-- ==== Sys2Proof/Syntax.lean ====
section
/-!
DEFINITION. The abstract syntax of the F9's steps: one constructor of `Instr` for each row of
spec/opcode_table.json. The rows with a word are instructions and carry the fields of their words (R35 to R47);
the rows without a word are the events of the other agents (engines, queue controllers, Sorting Office, host,
debugger) and carry the inputs those agents bring.
-/
namespace Sys2Proof

/-- The type codes of R48, in code order 0 to 15. -/
inductive Ty
  | b32 | u32 | i64 | u64 | f32 | f64 | f16 | bf16 | f16x2 | bf16x2 | i16x2 | i8x4 | e4m3x4 | e5m2x4 | e2m1x8 | bfp
  deriving DecidableEq, Repr

/-- The rounding codes of R49; `mode` is code 000, which takes the rounding field of `%mode`. -/
inductive Rnd
  | mode | rne | rz | ru | rd | rna | rs
  deriving DecidableEq, Repr

/-- The space codes of R50 that are not reserved; `priv` is the space spelled .private. -/
inductive Space
  | global | team | cluster | scratch | priv | param
  deriving DecidableEq, Repr

/-- The scope codes of R51. -/
inductive Scope
  | grp | team | clu | die | pkg | sys
  deriving DecidableEq, Repr

/-- The sem codes of R51. -/
inductive Sem
  | rlx | acq | rel | acqrel
  deriving DecidableEq, Repr

/-- The fields of a lane-set short form after its op (R36). -/
structure LaneShort where
  d : BitVec 6
  a : BitVec 6
  b : BitVec 6
  sk : BitVec 2
  nw : Bool
  g : BitVec 3
  deriving DecidableEq, Repr

/-- The fields of a uniform-set short form after its op (R37). -/
structure UniShort where
  d : BitVec 6
  a : BitVec 6
  b : BitVec 6
  sk : BitVec 2
  g : BitVec 3
  deriving DecidableEq, Repr

/-- The EA extension word (R42). -/
structure EA where
  t : Ty
  rnd : Rnd
  sat : Bool
  gn : Bool
  c : BitVec 6
  xc : Bool
  imm : BitVec 16
  deriving DecidableEq, Repr

/-- The EI extension word (R44). -/
structure EI where
  imm : BitVec 32
  deriving DecidableEq, Repr

/-- The EM extension word (R45). -/
structure EM where
  space : Space
  t : Ty
  ord : Bool
  gn : Bool
  scope : Scope
  sem : Sem
  c : BitVec 6
  offset : BitVec 12
  deriving DecidableEq, Repr

/-- The EB extension word (R46); its bits [26:24] are reserved and zero. -/
structure EB where
  kind : Bool
  pred : BitVec 3
  neg : Bool
  offset : BitVec 24
  deriving DecidableEq, Repr

/-- The EX extension word (R47); its bits [7:0] are reserved and zero. -/
structure EX where
  fb : BitVec 6
  tile : BitVec 4
  row : BitVec 6
  mrows : BitVec 2
  kfrac : BitVec 2
  mode : BitVec 2
  fin : Bool
  sp : Bool
  deriving DecidableEq, Repr

/-- A command written to a QC command port (R309), less its OP: the QC's die, the queue context whose doorbell
page it arrived through (R424), and the two 64-bit halves' fields. -/
structure QcCommand where
  die : Nat
  ctx : Nat
  handle : Dword
  arg : BitVec 60
  deriving DecidableEq, Repr

/-- A host's answer to an ATS translation request (R385). -/
inductive AtsAnswer
  | translated (hostPage : Nat) (write : Bool)
  | untranslated
  deriving DecidableEq, Repr

/-- What an answer answers (R428). -/
inductive PacketKind
  | write | read | atomic
  deriving DecidableEq, Repr

/-- What a fabric packet asks of its destination (R429, R434), or answers: with success and the bytes read, or with the status
RESET (R428). `line` writes some bytes of one 128-byte line, given as (address, byte) (R243). -/
inductive PacketOp
  | write (pa : Nat) (data : List Byte)
  | line (pa : Nat) (bytes : List (Nat × Byte))
  | read (pa : Nat) (len : Nat)
  | addTo (pa : Nat) (v : Dword)
  | planes (bits : BitVec 128)
  | answer (what : PacketKind) (ok : Bool) (data : List Byte)
  deriving DecidableEq, Repr

/-- A UAL packet: the header fields of R435, the plane it arrived on, and its request. -/
structure Packet where
  age : BitVec 8
  src : BitVec 9
  dst : BitVec 9
  pasid : BitVec 20
  gen : BitVec 8
  pnum : BitVec 10
  plane : Nat
  op : PacketOp
  deriving DecidableEq, Repr

/-- A register as the debugger names it (R390): a lane register of frame `fn` in one lane, a uniform register, a
lane predicate's mask, a uniform predicate, or a special register. -/
inductive DebugReg
  | lane (fn : Nat) (r : Nat) (l : Nat)
  | uni (n : Nat)
  | pred (n : Nat)
  | upred (n : Nat)
  | special (n : Nat)
  deriving DecidableEq, Repr

/-- Who writes a register that has no row of its own: the root monitor, a partition's service core or the host (R420), or
hart `n` of a die's Sorting Office, which writes its own custom CSRs (R347). -/
inductive RegWriter
  | rootMonitor
  | serviceCore (part : Nat)
  | host
  | hart (die : Nat) (n : Nat)
  deriving DecidableEq, Repr

/-- What the service core does when a LOAD's checks pass (R401): the memory it fills with the executable's
sections and page tables, as (physical address, bytes) pairs. -/
structure LoadAnswer where
  writes : List (Nat × List Byte)
  deriving DecidableEq, Repr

**THE TASK:** Among the lines above, find the ones containing "answers" and copy them.

**REPLY TO THE TASK:**
/-- What an answer answers (R428). -/
/-- What a fabric packet asks of its destination (R429, R434), or answers: with success and the bytes read, or with the status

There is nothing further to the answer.